Fin 2009, la moitié des quartiers de la région est en situation intermédiaire, avec un revenu médian compris entre 9 000 et 13 000 euros. Dans ce groupe, l’Aube connaît la situation la plus dégradée, avec 5 quartiers sur 6 disposant d’un revenu inférieur à 11 800 euros. À l’inverse, les 3 quartiers de la Haute-Marne ont tous un revenu supérieur à 11 800 euros. La répartition des quartiers de ce groupe est équilibrée dans la Marne. Les Ardennes comptent, en proportion, moins de quartiers dans cette tranche (33 %) que les autres départements.
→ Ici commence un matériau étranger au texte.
/-- The number of a word of a line among the stored words. -/
def CacheLine.wordKey (l : CacheLine) (w : Nat) : Nat :=
  match l.kind with
  | .localLine _ _ => 2 ^ 40 + 16 * l.line + w
  | _ => 2 ^ 62 + ((l.lod * 2 ^ 60 + l.line) * 2 + ofBool l.half) * 64 + w

/-- The sector of its home line that a word of a line belongs to: 16 bytes for each exact-window element, 4 for each FP32 accumulator of a
BF16 half line. -/
def CacheLine.sectorOfWord (l : CacheLine) (w : Nat) : Nat :=
  match l.kind with
  | .pinned _ _ _ _ => w / 16
  | .reduce op exact _ _ _ _ _ => if exact then w / 16 else if op = 1 then 2 * (l.line % 2) + w / 8 else w / 4
  | _ => w / 4

/-- The words that hold element `i` of a Reduce or pinned line. -/
def CacheLine.wordsOfElem (l : CacheLine) (i : Nat) : List Nat :=
  match l.kind with
  | .pinned _ _ _ _ => [2 * i, 2 * i + 1]
  | .reduce op exact _ _ _ _ _ => if exact then [2 * i, 2 * i + 1] else if op = 3 ∨ op = 8 ∨ op = 9 then [i] else [i / 2]
  | _ => [i]

/-- A sector's poison set in a mask. -/
def poisonBit (p i : Nat) : Nat := if bit p i then p else p + 2 ^ i

/-- A line with a sector poisoned. -/
def CacheLine.poisoned (l : CacheLine) (i : Nat) : CacheLine :=
  match l.kind with
  | .shared b p => { l with kind := .shared b (poisonBit p i) }
  | .reduce op exact base elems p oow region => { l with kind := .reduce op exact base elems (poisonBit p i) oow region }
  | .pinned base elems p region => { l with kind := .pinned base elems (poisonBit p i) region }
  | _ => l

/-- Words of a copy, Reduce line or pinned line as their reader's decoder meets them: an uncorrectable one poisons its sector of the line
(R198; R260). A line buffer stores no words. -/
def State.checkCopy (s : State) (l : CacheLine) (ws : List Nat) (ids : Nat × Nat) : State × CacheLine :=
  if l.buffered then (s, l)
  else
    let r := ws.foldl (fun (acc : State × CacheLine) w =>
      let m := acc.1.meetWord (l.wordKey w) l.col acc.1.freeBank acc.1.freeRow ids
      (m.1, if m.2 then acc.2.poisoned (l.sectorOfWord w) else acc.2)) (s, l)
    (r.1.swapLine l r.2, r.2)

/-- Words of a line written in its slice (R219). -/
def State.writeCopy (s : State) (l : CacheLine) (ws : List Nat) : State :=
  if l.buffered then s else ws.foldl (fun s w => s.writeWord l.col (l.wordKey w)) s

/-! ### Write-back (08, R207, R210) -/

/-- The clean sectors of a line that leaves its slice: the array's value is the coherent one again. -/
def State.restoreArray (s : State) (l : CacheLine) : State :=
  match l.kind with
  | .localLine present dirty =>
    (setBits present 4).foldl (fun s i =>
      if bit dirty i then s
      else
        let x := s.arraySector (4 * l.line + i)
        { s with mem := (s.mem.put (32 * (4 * l.line + i)) x.1).mark (4 * l.line + i) x.2,
                 hbm := { s.hbm with under := s.hbm.under.drop (4 * l.line + i) } }) s
  | _ => s

/-- The write-back buffer that holds a sector (R210). -/
def State.inWriteBack (s : State) (sector : Nat) : Bool :=
  s.hbm.wbBuf.any (fun l => l.line == sector / 4 && (match l.kind with | .localLine _ dirty => bit dirty (sector % 4) | _ => false))

/-- The dirty sectors of a local line, as the slice delivers them, written to HBM4; the line stays present in a write-back buffer until
the acknowledgement (R198, R207, R210). -/
def State.writeBack (s : State) (l : CacheLine) (ids : Nat × Nat) : State :=
  match l.kind with
  | .localLine _ dirty =>
    let s := (setBits dirty 4).foldl (fun s i => (s.checkWords (4 * l.line + i) (0, 0)).hbmWrite l.lod (4 * l.line + i) ids) s
    let s := s.restoreArray l
    if dirty = 0 then s else { s with hbm := { s.hbm with wbBuf := insertNew s.hbm.wbBuf l } }
  | _ => s

/-- A write-back that an operation awaits before it replaces the line again: its acknowledgement has come (R210; LOG 136). -/
def State.ackedLine (s : State) (line : Nat) : State :=
  { s with hbm := { s.hbm with wbBuf := s.hbm.wbBuf.filter (fun l => l.line != line) } }

/-! ### Exact-window lines (09, R230 to R232; 05, R136 to R138) -/

/-- An element's FP32 value as it leaves its home (R231). -/
def RedElem.value (e : RedElem) (base : Int) : Bits := windowValue e.w base e.special

/-- An element that holds a stored FP32 value (R232), and whether the conversion left the window. -/
def RedElem.ofF32 (base : Int) (b : Bits) : RedElem × Bool :=
  match f32 b with
  | .fin neg m e =>
    let r := windowAdd 0 base (Val.fin neg m e).dy
    ({ bits := 0, w := r.1, special := 0, set := true }, r.2)
  | v => ({ bits := 0, w := 0, special := specialAdd 0 v, set := true }, false)

/-- The 128 bytes that a reader of a pinned line sees. -/
def pinnedBytes (base : Int) (elems : List RedElem) : List Byte := (elems.map (fun e => leBytes 4 (e.value base))).flatten

/-- A sector of a pinned line as a reader sees it (R231). -/
def State.readPinned (s : State) (l : CacheLine) (i : Nat) (ids : Nat × Nat) : State × Sector :=
  let r := s.checkCopy l (l.words.filter (fun w => l.sectorOfWord w == i)) ids
  match r.2.kind with
  | .pinned base elems poison _ => (r.1, { bytes := slice (pinnedBytes base elems) (32 * i) 32, poison := bit poison i })
  | _ => (r.1, Sector.zero)

/-- The poison of the sectors of a line after a write of `n` bytes at `off` (10, R250). -/
def poisonAfter (old off n : Nat) (p : Bool) : Nat :=
  (List.range 4).foldl (fun q i =>
    if overlaps (32 * i) 32 off n then
      let keep := p || (bit q i && !covers off n i)
      if keep == bit q i then q else q ^^^ 2 ^ i
    else q) old

/-- Bytes stored into a pinned line: every element touched takes the value its bytes then spell (R232). The flag says that the window was
left. -/
def State.putPinned (s : State) (l : CacheLine) (off : Nat) (b : List Byte) (p : Bool) : State × Bool :=
  match l.kind with
  | .pinned base elems poison region =>
    let bytes := patch (pinnedBytes base elems) off b
    let touched := fun i => decide (off < 4 * i + 4 ∧ 4 * i < off + b.length)
    let conv := (List.range 32).map (fun i =>
      if touched i then RedElem.ofF32 base (field bytes (4 * i) 4)
      else (elems.getD i { bits := 0, w := 0, special := 0, set := true }, false))
    let new := { l with kind := .pinned base (conv.map (·.1)) (poisonAfter poison off b.length p) region }
    ((s.useLine l new).writeCopy new (((List.range 32).filter touched).map (fun i => l.wordsOfElem i)).flatten, conv.any (·.2))
  | _ => (s, false)

/-- A page's zero-fill at the first write of a local HBM4 line, wherever the line is held (10, R252). -/
def State.fillPage (s : State) (lod pa : Nat) (ids : Nat × Nat) : State := if placeOf pa = .hbm then s.zeroFill lod pa ids else s

/-! ### Device-written flags (09, R222, R240) -/

/-- The elements of a Reduce line as the write-home carries them: contribution bits, poison, flag, then the values. -/
def reduceBytes (exact : Bool) (elems : List RedElem) (poison : Nat) (oow : Bool) : List Byte :=
  let set := elems.foldr (fun e n => 2 * n + ofBool e.set) 0
  leBytes 4 set ++ leBytes 1 poison ++ leBytes 1 (ofBool oow) ++
    (elems.map (fun e =>
      if exact then leBytes 16 ((e.w % 2 ^ 128).toNat) ++ leBytes 1 e.special else leBytes 8 e.bits)).flatten

/-- A 57-bit virtual address's page run in a lodging. -/
def Lodging.mapping? (l : Lodging) (va : Nat) : Option Mapping :=
  l.maps.find? (fun m => decide (m.va ≤ va ∧ va < m.va + m.size * m.count))

/-- The physical address of a mapped virtual address. -/
def Lodging.pa? (l : Lodging) (va : Nat) : Option Nat :=
  match l.mapping? va with
  | some m => some (m.pa + (va - m.va))
  | none => none

/-- A sector written with its merged bytes: poison under R250. -/
def State.mergeSector (s : State) (sector off : Nat) (b : List Byte) (p : Bool) : State :=
  { s with mem := s.mem.write (32 * sector + off) b p }

/-- The missing sector of a cached local line filled from HBM4; a corrected one is dirty (R249). -/
def State.fillSector (s : State) (l : CacheLine) (lod sector : Nat) (ids : Nat × Nat) : State × CacheLine × Sector :=
  match l.kind with
  | .localLine present dirty =>
    let r := s.hbmRead lod sector ids
    let dirty := match r.2.2 with | .corrected _ => dirty ||| 2 ^ (sector % 4) | _ => dirty
    let new := { l with kind := .localLine (present ||| 2 ^ (sector % 4)) dirty }
    (((r.1.deliverInto sector r.2.1).useLine l new).storeWords sector [0, 1, 2, 3], new, r.2.1)
  | _ => (s, l, Sector.zero)

/-- The line made to hold a sector, checked where it held it. -/
def State.haveSector (s : State) (l : CacheLine) (lod sector : Nat) (ids : Nat × Nat) : State × CacheLine :=
  match l.kind with
  | .localLine present _ =>
    if bit present (sector % 4) then (s.checkWords sector ids, l)
    else
      let r := s.fillSector l lod sector ids
      (r.1, r.2.1)
  | _ => (s, l)

/-- A sector of local HBM4 that no cache holds, as its controller or a write-back buffer delivers it for a merge (R210, R250). -/
def State.bufferSector (s : State) (lod sector : Nat) (ids : Nat × Nat) : State :=
  if s.inWriteBack sector then s
  else
    let r := s.hbmRead lod sector ids
    r.1.deliverInto sector r.2.1

/-- Bytes of one sector written by a line buffer; a retired channel discards its writes (R208; 17, R386). -/
def State.bufferStore (s : State) (lod sector off : Nat) (b : List Byte) (p : Bool) (ids : Nat × Nat) : State :=
  if (s.channel (homeColumn (32 * sector))).retired then s else (s.mergeSector sector off b p).hbmWrite lod sector ids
Degré de priorisation des actions de l’État, tel qu’établi lors de la mise en place des Cucs en 2007, et difficultés observées sur les quartiers en 2009 concordent dans les situations les plus extrêmes, les plus favorables comme les plus dégradées. Cependant, l’objectif pour la politique de la ville, affirmé par la loi du 1er août 2003, vise à «réduire les inégalités sociales et les écarts de développement entre les territoires». Aussi, l’intensité des actions de l’État sur un quartier ne dépend pas uniquement du niveau absolu de ses difficultés, mais également de l’ampleur de la divergence entre la situation socio-économique de ce quartier et celle de la ville où il est inséré, ainsi que des inégalités au sein même du quartier.